Эткуру говорит на языке Кши-На сплошными ребусами, и я решаюсь.
— Эткуру, — говорю я, переходя на лянчинский, — давай разговаривать по-вашему?
Принц хохочет, как мальчишка:
— Хей-я! Ник, ты фыркаешь, как уставшая лошадь! Очень смешно.
Я смеюсь вместе с ним — у меня было маловато языковой практики.
— Это пока, Львёнок! Я обязательно научусь — слушая тебя.
— Да? Хорошо.
В комнату входит Соня. У него в руках широкая плетёная корзина — в таких северяне хранят постельное бельё и некрашеный шёлк, но слуга принца использует её вместо подноса. В корзине — бурдюк, чашки из матового стекла и завернутый во влажную ткань брусок чего-то.
— Смотри, — торжественно сообщает Эткуру, — это вино из Чанграна, это сыр из Чанграна. Это — такой сыр, какой здешним язычникам и не снился.
Соня наливает в чашки золотисто-зеленоватое вино. Эткуру подмигивает мне и пьёт — я пью вместе с ним. Ну да — северяне такого не делают. У северян в ходу сливовое вино, сладкое и крепкое — его легко выпить слишком много и понять это, когда уже нажрёшься до остекленения — или напиток из зёрен ся-и, напоминающий виски и используемый почти исключительно в медицинских целях. Северяне в принципе пьют редко — настоящих алкоголиков я ещё не видел. Лянчинцы привезли гурманскую вещь — сухое вино тонкого вкуса из каких-то неведомых местных плодов; похоже, они кое-что в виноделии понимают.
— Эткуру, это прекрасно, — говорю я искренне. — Почти как у нас дома.
Принц победительно смеётся.
— Конечно! У нас всё хорошо, Ник. Наши земли — лучше, наша вера — лучше, наши люди — лучше… Что ты тут делаешь до сих пор — в этой холодной скучной стране? Почему не подался на юг?
Я отламываю кусочек сыра. Похоже, пожалуй, на брынзу, но нежнее и не так солоно.
— Расскажи мне о Чангране, Львёнок, — говорю я. — Мне очень хочется послушать о твоей прекрасной земле.
Эткуру пьёт, мечтательно улыбается.
— Дворец Льва из Львов, Владыки Огня, Ветра и Воды, Государя Вселенной, Повелителя Судеб — не то, что этот барак, Ник.
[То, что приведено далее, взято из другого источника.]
theorem dealKernels_entry : ∀ (es : List Nat) (ks : List KDesc) (i : Nat) (e : Nat × List KDesc), (dealKernels es ks)[i]? = some e → es[i]? = some e.1 := by
  intro es
  induction es with
  | nil => intro ks i e h; simp [dealKernels] at h
  | cons a es ih =>
    intro ks i e h
    unfold dealKernels at h
    cases i with
    | zero => simp at h; subst h; rfl
    | succ i => simp only [List.getElem?_cons_succ] at h ⊢; exact ih _ _ _ h

theorem head_onQueue (s : State) (q : QueueRef) (f : Queue → Queue) (d h : Fin 2) : (s.onQueue q f).head d h = s.head d h := by
  unfold State.onQueue State.head
  by_cases e : q.d = d
  · subst e; rw [onDie_die]
  · rw [onDie_die_ne _ _ _ _ e]

theorem queue_onHead (s : State) (d h : Fin 2) (f : Head → Head) (q : QueueRef) : (s.onHead d h f).queue q = s.queue q := by
  unfold State.onHead
  exact queue_onDie s d _ q (fun _ => rfl)

theorem mask_off (v : Word) : v &&& 0xFFFFFFFF80FF00F0#64 &&& ~~~0x80000000#64 = v &&& 0xFFFFFFFF00FF00F0#64 := by
  rw [BitVec.and_assoc]
  rfl

theorem onHead_congr (s : State) (d h : Fin 2) (f g : Head → Head) (e : f (s.head d h) = g (s.head d h)) : s.onHead d h f = s.onHead d h g := by
  have k : ∀ k : Head → Head, s.onHead d h k = s.onDie d fun _ => { s.die d with heads := (s.die d).heads.set h (k (s.head d h)) } := fun _ => rfl
  rw [k, k, e]

theorem openLaunch_opens (s : State) (q : QueueRef) (g : Bool) (fence fval : Nat) (nodes : List Nat) :
    Opens s (openLaunch s q g fence fval nodes).1 q ⟨s.nextId, q, (s.queue q).head - 1, g, fence, fval, nodes, false⟩ ∧ (openLaunch s q g fence fval nodes).2 = s.nextId ∧
      (openLaunch s q g fence fval nodes).1.mem = s.mem ∧ (openLaunch s q g fence fval nodes).1.stage = s.stage ∧ ∀ d h, (openLaunch s q g fence fval nodes).1.head d h = s.head d h := by
  refine ⟨⟨?_, rfl, rfl, rfl, ?_⟩, rfl, rfl, rfl, fun d h => head_onQueue _ _ _ d h⟩
  · rw [← packetSeq_eq]; rfl
  · show ((State.onQueue _ q _).queue q).open_ = _
    rw [onQueue_queue]
    rfl

theorem frame_order (h : Head) (t k : Nat) (hn : 0 < headNum h) (hd : 0 < headDen h) : t ≤ frameTime h k ↔ frameAfter h t ≤ k := by
  unfold frameTime frameAfter
  by_cases ht : t ≤ h.phase.toNat
  · rw [if_pos ht]; exact ⟨fun _ => Nat.zero_le _, fun _ => Nat.le_trans ht (Nat.le_add_right _ _)⟩
  · rw [if_neg ht]
    unfold ceilDiv
    have hb : 0 < headDen h * 1000000000 := by omega
    have e : t ≤ h.phase.toNat + k * headDen h * 1000000000 / headNum h ↔ t - h.phase.toNat ≤ k * headDen h * 1000000000 / headNum h := by omega
    rw [e, Nat.le_div_iff_mul_le hn]
    generalize (t - h.phase.toNat) * headNum h = a
    rw [Nat.mul_assoc]
    generalize headDen h * 1000000000 = b at hb ⊢
    constructor
    · intro hh
      have : (a + b - 1) / b < k + 1 := by
        rw [Nat.div_lt_iff_lt_mul hb, Nat.add_mul]
        omega
      omega
    · intro hh
      have : (a + b - 1) / b < k + 1 := by omega
      rw [Nat.div_lt_iff_lt_mul hb, Nat.add_mul] at this
      omega

theorem leastFrame_after (h : Head) (t : Nat) (hr : headRefused h = false) : LeastFrame h t (frameAfter h t) := by
  have hn : 0 < headNum h ∧ 0 < headDen h := by
    unfold headRefused at hr
    simp only [Bool.or_eq_false_iff, beq_eq_false_iff_ne] at hr
    omega
  refine ⟨(frame_order h t _ hn.1 hn.2).2 (Nat.le_refl _), fun j hj => ?_⟩
  have := mt (frame_order h t j hn.1 hn.2).1 (by omega)
  omega

theorem raiseEvents_wakes (s : State) (d : Fin 2) (p : Tctl → Bool) (ev : BitVec 4) : Wakes s (raiseEvents s d p ev) d p ev := by
  unfold Wakes raiseEvents State.mapAgents State.agents
  rw [List.map_cons]
  all_goals rfl

theorem wakes_of_agents {s s' t : State} {d : Fin 2} {p : Tctl → Bool} {ev : BitVec 4} (h : Wakes s' t d p ev) (hc : s'.cur = s.cur) (ho : s'.others = s.others)
    (ht : (s'.die d).tctl = (s.die d).tctl) : Wakes s t d p ev := by
  unfold Wakes State.agents at *
  rw [h, hc, ho]
  refine List.map_congr_left fun w _ => ?_
  rw [ht]

theorem tctl_onQueue (s : State) (q : QueueRef) (f : Queue → Queue) (d : Fin 2) : ((s.onQueue q f).die d).tctl = (s.die d).tctl := by
  unfold State.onQueue
  by_cases e : q.d = d
  · subst e; rw [onDie_die]
  · rw [onDie_die_ne _ _ _ _ e]

theorem queueControl_spec (x : Queue) (v : Word) : queueControl x v =
    (if v.getLsbD 24 = true then (if x.en = true then configuredQueue x v else enableQueue (configuredQueue x v)) else
      (if x.en = true then disableQueue (configuredQueue x v) else configuredQueue x v)) := by
  have h1 : (v.extractLsb' 0 5).toNat = v.toNat % 32 := by simp
  unfold queueControl configuredQueue storeLog2
  rw [h1]
  by_cases he : x.en = true
  · simp only [he, if_true]
  · simp only [he, if_false]
    by_cases hl : 4 ≤ v.toNat % 32 ∧ v.toNat % 32 ≤ 16
    · simp only [hl]; rfl
    · rw [if_neg hl, if_neg hl]; rfl

theorem tail_moved (tail head v : BitVec 32) : tailWrite tail head v = movedTail tail head v := by
  unfold tailWrite movedTail
  by_cases h : (v - tail).toNat ≤ (head - tail).toNat
  · rw [if_neg (by omega), if_pos h]
  · rw [if_pos (by omega), if_neg h]

theorem mctlAgent_eq (v : Word) : mctlAgent v = v.toNat / 2 ^ 44 % 16 := by
  unfold mctlAgent
  rw [BitVec.extractLsb'_toNat, Nat.shiftRight_eq_div_pow]

theorem stalls_keep (s : State) (r : KnotRef) (e : Fin 2) : ((resetStalls s r).die e).fkown = (s.die e).fkown := by
  unfold resetStalls
  dsimp only
  have h : ∀ (s : State) (d : Fin 2) (g : Die → Die), (∀ x, (g x).fkown = x.fkown) → ((s.onDie d g).die e).fkown = (s.die e).fkown := by
    intro s d g hg
    by_cases hd : d = e
    · subst hd; rw [onDie_die, hg]
    · rw [onDie_die_ne _ _ _ _ hd]
  refine (h _ 1 _ ?_).trans (h _ 0 _ ?_) <;> intro x <;> rfl

theorem fkown_table (s : State) (d : Fin 2) (k : Fin 2048) (v : Word) :
    tblGet ((fkownWrite s d k.val v).die d).fkown k.val = some (BitVec.ofNat 16 (v.toNat % 8192 + if v.getLsbD 15 then 32768 else 0)) := by
  have hk : k.val % 2048 = k.val := Nat.mod_eq_of_lt k.isLt
  unfold fkownWrite
  dsimp only
  rw [hk]
  generalize hv : BitVec.ofNat 16 (v.toNat % 2 ^ 13 + if v.getLsbD 15 = true then 2 ^ 15 else 0) = b
  generalize hs : (s.onDie d fun x => { x with fkown := tblSet x.fkown k.val b }) = u
  have hu : tblGet (u.die d).fkown k.val = some b := by rw [← hs, onDie_die]; rw [tblGet_set, if_pos rfl]
  unfold testWaiters
  dsimp only
  generalize (KnotRef.far (2048 * d.val + k.val)) = r
  have h2 : ∀ w : State, (∀ e, (w.die e).fkown = (u.die e).fkown) → tblGet (((resetStalls w r)).die d).fkown k.val = some b := by
    intro w hw
    rw [stalls_keep, hw, hu]
  refine h2 _ fun e => ?_
  have hp : ∀ K : Knot, ((putKnot u r K).die e).fkown = (u.die e).fkown := by
    intro K
    cases r with
    | team id i => rfl
    | far n =>
      unfold putKnot
      dsimp only
      by_cases hd : farDie n = e
      · subst hd; rw [onDie_die]
      · rw [onDie_die_ne _ _ _ _ hd]
  exact hp _

theorem fkown_knot (s : State) (d : Fin 2) (k : Fin 2048) (v : Word) :
    getKnot (fkownWrite s d k.val v) (.far (2048 * d.val + k.val)) = { Knot.fresh 4 with
        flips := (getKnot s (.far (2048 * d.val + k.val))).flips
        kts0 := (getKnot s (.far (2048 * d.val + k.val))).kts0
        kts1 := (getKnot s (.far (2048 * d.val + k.val))).kts1 } := by
  have hk : k.val % 2048 = k.val := Nat.mod_eq_of_lt k.isLt
  unfold fkownWrite
  dsimp only
  rw [hk]
  generalize BitVec.ofNat 16 (v.toNat % 2 ^ 13 + if v.getLsbD 15 = true then 2 ^ 15 else 0) = b
  have hu : KnotsAlike s (s.onDie d fun x => { x with fkown := tblSet x.fkown k.val b }) := knots_sameTeams rfl fun e => by
    by_cases hd : d = e
    · subst hd; rw [onDie_die]
    · rw [onDie_die_ne _ _ _ _ hd]
  rw [getKnot_alike (knots_testWaiters _ _ _)]
  have key : ∀ (w : State) (l : List ErrSite), KnotsAlike w { w with softErrs := l } := fun _ _ => ⟨fun _ => rfl, fun _ => rfl⟩
  rw [getKnot_alike (key _ _), getKnot_put _ _ _ (fun id i h => by cases h), getKnot_alike hu]

theorem spoolPost_first (s : State) (d : Fin 2) (before : List SpoolRec) (r : SpoolRec) (after : List SpoolRec) (hl : (s.die d).spoolQ = before ++ r :: after)
    (hb : ∀ b ∈ before, postable (s.die d) b = false) (hr : postable (s.die d) r = true) :
    spoolPost s d = postRecord (s.onDie d fun x => { x with spoolQ := before ++ after }) d r := by
  have hf : (s.die d).spoolQ.findIdx? (postable (s.die d)) = some before.length := by
    rw [List.findIdx?_eq_some_iff_getElem]
    refine ⟨by rw [hl]; simp, ?_, fun j hj => ?_⟩
    · simp only [hl]; simpa using hr
    · have : (s.die d).spoolQ[j]'(by rw [hl]; simp; omega) = before[j] := by
        simp only [hl]
        rw [List.getElem_append_left hj]
      rw [this, hb _ (List.getElem_mem hj)]
      decide
  have hk : (s.die d).spoolQ[before.length]? = some r := by rw [hl]; simp
  unfold spoolPost
  dsimp only
  rw [hf]
  simp only [hk]
  congr 1
  have e : (s.onDie d fun x => { x with spoolQ := x.spoolQ.eraseIdx before.length }) = s.onDie d fun _ => { s.die d with spoolQ := (s.die d).spoolQ.eraseIdx before.length } := rfl
  rw [e, hl, List.eraseIdx_append_of_length_le (Nat.le_refl _)]
  simp only [Nat.sub_self, List.eraseIdx_zero, List.tail_cons]
  rfl

theorem setRes_with (x : Die) (p : Fin 8) (b : Bool) : setRes x p b = withRes x p b := by
  have h : ∀ (r : BitVec 8) (p : Fin 8) (b : Bool), BitVec.ofNat 8 (packNat 1 (fun i => if (if i = p.val then b else r.getLsbD i) then 1 else 0) 8) =
      if b then r ||| BitVec.twoPow 8 p.val else r &&& ~~~(BitVec.twoPow 8 p.val) := by decide +kernel
  unfold setRes withRes
  rw [h]

theorem die_onDie_field {α : Type} (g : Die → α) (s : State) (d e : Fin 2) (f : Die → Die) (h : ∀ x, g (f x) = g x) : g ((s.onDie d f).die e) = g (s.die e) := by
  by_cases hd : d = e
  · subst hd; rw [onDie_die, h]
  · rw [onDie_die_ne _ _ _ _ hd]

theorem onDie_congr (s : State) (d : Fin 2) (f g : Die → Die) (h : f (s.die d) = g (s.die d)) : s.onDie d f = s.onDie d g := by
  have e : ∀ k : Die → Die, s.onDie d k = { s with dies := s.dies.set d (k (s.die d)) } := fun _ => rfl
  rw [e, e, h]

theorem popOf_le (w : Nat) : ∀ x, popOf w x ≤ w := by
  induction w with
  | zero => intro x; exact Nat.le_refl 0
  | succ w ih => intro x; have := ih (x / 2); show x % 2 + popOf w (x / 2) ≤ w + 1; omega

theorem maskCount_cpop (m : BitVec 24) : m.cpop.toNat = maskCount m := by
  have h := popOf_le 24 m.toNat
  rw [← ofNat_popOf m, BitVec.toNat_ofNat, Nat.mod_eq_of_lt (by omega), maskCount]

theorem bit_eq (n k : Nat) : (BitVec.ofNat 64 n).getLsbD k = (decide (k < 64) && n.testBit k) := by
  simp [BitVec.getLsbD_ofNat]

theorem mayExtend_iff (h : HostBlock) (i : Fin 8) : mayExtend h i = true ↔ Extendable h i := by
  unfold mayExtend Extendable
  fin_cases i <;> simp
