-- ==== Sys2Proof/Tests/Slice0.lean ====
section
/-! SUPPORT. Tests: ill-formed terms refused, words of the spec decoded, single steps with results worked out from the spec, and
for every statement with hypotheses a state and operands that meet them. -/

set_option Elab.async false
set_option maxRecDepth 100000

namespace Sys2Proof.Tests

open Sys2Proof Sys2Proof.Machine Sys2Proof.Claims

/-! ### Instructions with every field zero -/

def zA : FmtA := ⟨0, 0, 0, 0, 0, 0, 0, 0, 0, 0, 0⟩
def zI : FmtI := ⟨0, 0, 0, 0, 0, 0⟩
def zM : FmtM := ⟨0, 0, 0, 0, 0, 0, 0, 0, 0, 0⟩
def zB : FmtB := ⟨0, 0, 0, 0, 0, 0, 0⟩
def zK : FmtK := ⟨0, 0, 0, 0, 0, 0, 0, 0⟩
def zE : FmtE := ⟨0, 0, 0, 0, 0, 0, 0⟩
def zS : FmtS := ⟨0, 0, 0, 0, 0, 0⟩

/-! ### Ill-formed terms (R73) -/

/-- Check 4: a field the instruction does not use, a MOD bit it does not read, or a reserved code (R49, R58 to R68). -/
theorem test_reserved_a : ∀ i ∈ [Instr.add { zA with c := 1 }, .clz { zA with b := 1 }, .sel { zA with mod := 1 }, .addsh { zA with mod := 8 },
    .cmp { zA with mod := 8 }, .fadd { zA with rnd := 5 }, .fma { zA with mod := 0x100 }, .fmin { zA with rnd := 1 }, .fcvt { zA with rnd := 7 },
    .split { zA with mod := 3 }, .vadd { zA with rnd := 1 }, .vabs { zA with bx := 1 }, .vmad { zA with mod := 1 }, .vbfx { zA with b := 1 },
    .vcmp { zA with mod := 8 }, .vsel { zA with ty2 := 1 }, .vbcast { zA with a := 1 }, .vextr { zA with pm := 1 }], i.reservedOk = false := by
  decide
theorem test_reserved_v : ∀ i ∈ [Instr.vfadd { zA with rnd := 6 }, .vfma { zA with ty2 := 1 }, .vround { zA with b := 1 }, .vdot2 { zA with rnd := 1 },
    .vcvt { zA with mod := 0x100 }, .vpermx { zA with bx := 1 }, .vrot { zA with bx := 1 }, .vshufx { zA with mod := 3 }, .vtrn { zA with mod := 0x20 },
    .vred { zA with mod := 6 }, .vscan { zA with mod := 15 }, .vvote { zA with mod := 4 }, .mand { zA with c := 1 }, .mnot { zA with b := 1 },
    .mset { zA with mod := 2 }, .mpopc { zA with pm := 1 }, .mtox { zA with mod := 2 }, .xtom { zA with b := 1 }, .cbld { zA with d := 1 },
    .cbst { zA with a := 1 }], i.reservedOk = false := by
  decide
theorem test_reserved_i : ∀ i ∈ [Instr.addImm { zI with res := 1 }, .cmpImm { zI with res := 1 }, .movi { zI with a := 1 }, .movhi { zI with mod := 1 }],
    i.reservedOk = false := by
  decide
theorem test_reserved_b : ∀ i ∈ [Instr.bra { zB with res1 := 1 }, .braIndirect { zB with b := 1 }, .bcc { zB with cond := 8 }, .bmk { zB with cond := 4 },
    .call { zB with a := 1 }, .callIndirect { zB with res2 := 1 }, .ret { zB with off := 1 }, .loop { zB with uns := 1 }], i.reservedOk = false := by
  decide
theorem test_reserved_s : ∀ i ∈ [Instr.arm { zS with sel := 4 }, .trap { zS with d := 1 }, .srrd { zS with a := 1 }, .srwr { zS with d := 1 },
    .snap { zS with sel := 4 }, .fenceAcq { zS with scope := 7 }, .fenceRel { zS with sel := 1, scope := 31 }, .fenceAcqrel { zS with sel := 2, imm := 1 },
    .tlaunch { zS with imm := 1 }, .notify { zS with d := 1 }, .sleepuntil { zS with b := 1 }, .qwait { zS with a := 1 },
    .qhandPacket { zS with sel := 1 }, .qhandNode { zS with sel := 2 }, .prd { zS with b := 1 }, .fansw { zS with d := 1 }], i.reservedOk = false := by
  decide
theorem test_reserved_m : ∀ i ∈ [Instr.ld { zM with space := 3 }, .st { zM with pm := 1 }, .vld { zM with b := 1 }, .vgath { zM with space := 3 },
    .pref { zM with ty := 1 }, .atomAdd { zM with hi := 7 }, .atomCas { zM with hi := 31 }, .vatomAdd { zM with space := 3 }], i.reservedOk = false := by
  decide
theorem test_reserved_k : ∀ i ∈ [Instr.kcfg { zK with d := 1 }, .karr { zK with kmode := 1 }, .ksig { zK with b := 1 }, .kwait { zK with scope := 1 },
    .ktry { zK with b := 1 }, .karrw { zK with kspace := 3 }, .krd { zK with kval := 1 }], i.reservedOk = false := by
  decide
theorem test_reserved_e : ∀ i ∈ [Instr.cpy { zE with eng := 1 }, .cpyt { zE with res := 1 }, .cpyq { zE with slot := 1 }, .mxacq { zE with stream := 1 },
    .mxrel { zE with d := 1 }, .mxpush { zE with b := 1 }, .mxqs { zE with a := 1 }], i.reservedOk = false := by
  decide
theorem test_reserved_f : ∀ i ∈ [Instr.tsld { zA with b := 1 }, .tsst { zA with d := 1 }, .tszero { zA with mod := 0x100 }, .xfmCvt { zA with mod := 0x100 },
    .xfmQuant zA, .xfmTr8 zA, .xfmTr16 { zA with pm := 1 }, .xfmTr32 zA, .xfmPack zA, .xfmUnpack zA, .sample { zA with mod := 3 },
    .sgath { zA with mod := 0x40 }, .tld { zA with c := 1 }, .tqry { zA with a := 1 }, .wtinv { zA with mod := 1 }, .wtinvAll zA, .wtpf { zA with d := 1 },
    .trace { zA with bx := 1 }, .rqnext { zA with b := 1 }, .rqcommit { zA with d := 1 }, .gemitVtx { zA with mod := 1 }, .gemitPrim zA, .gemitEnd zA,
    .femit { zA with b := 1 }], i.reservedOk = false := by
  decide
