-- ==== Sys2Proof/Machine/Core.lean ====
section
/-! DEFINITION. The machine as the host takes it. -/

def Sys2Proof.core : Host.Core :=
  { State := Sys2Proof.Machine.State, Fault := Sys2Proof.Machine.Fault, Refusal := Sys2Proof.Machine.Refusal,
    step := Sys2Proof.Machine.step, reset := Sys2Proof.Machine.State.reset }
end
Ты представь: даже пол выложен плитками самоцветов, а стены — в драгоценной резьбе, или в мозаике, или в коврах. Розы заглядывают в окна, птицы поют, тепло всегда… лучшая псарня в Белых Песках, лучшие конюшни. Ты бы видел лошадей! Нашим лошадям холодно здесь — вот эти, что привезли нас сюда — так, вьючная порода, для караванов — а скаковые лошади! Это порыв ветра, покрытый золотым атласом, понимаешь? — и отхлёбывает вина. — И поле для скачек гладкое, как стол. Необрезанные жеребцы по нему не скачут — летят…
— Любишь лошадей, Львёнок?
— Люблю скачки. Люблю лошадей — диких жеребцов. Знаешь, Ник, с лошадками можно ладить — если силён духом… страх они чуют, но и силу уважают. Как я выиграл скачки в день Небесного Взора, а! Сам Лев надел этот перстень мне на палец…
Хороший перстень. Прозрачный топаз в золоте занятно смотрится рядом с очевидным кастетом в виде львиной головы из закалённой стали. Ага, наш Эткуру начал хвастаться… южанин! Темперамент соответствующий…
— Наверное, под тобой был прекрасный конь, да?
— Ник, да что! Ураган, смерч — а не конь! Чёрный сполох, копыта земли не касаются… Знаешь, я потом приказал сводить его с другими жеребцами — ни один не смог сразиться с ним на равных! У него сейчас табун кобыл, жеребята — чудо, какие жеребята… Пару я отобрал, не буду продавать… жаль, нельзя показать тебе — ты, кажется, что-то понимаешь, не то, что здешние язычники!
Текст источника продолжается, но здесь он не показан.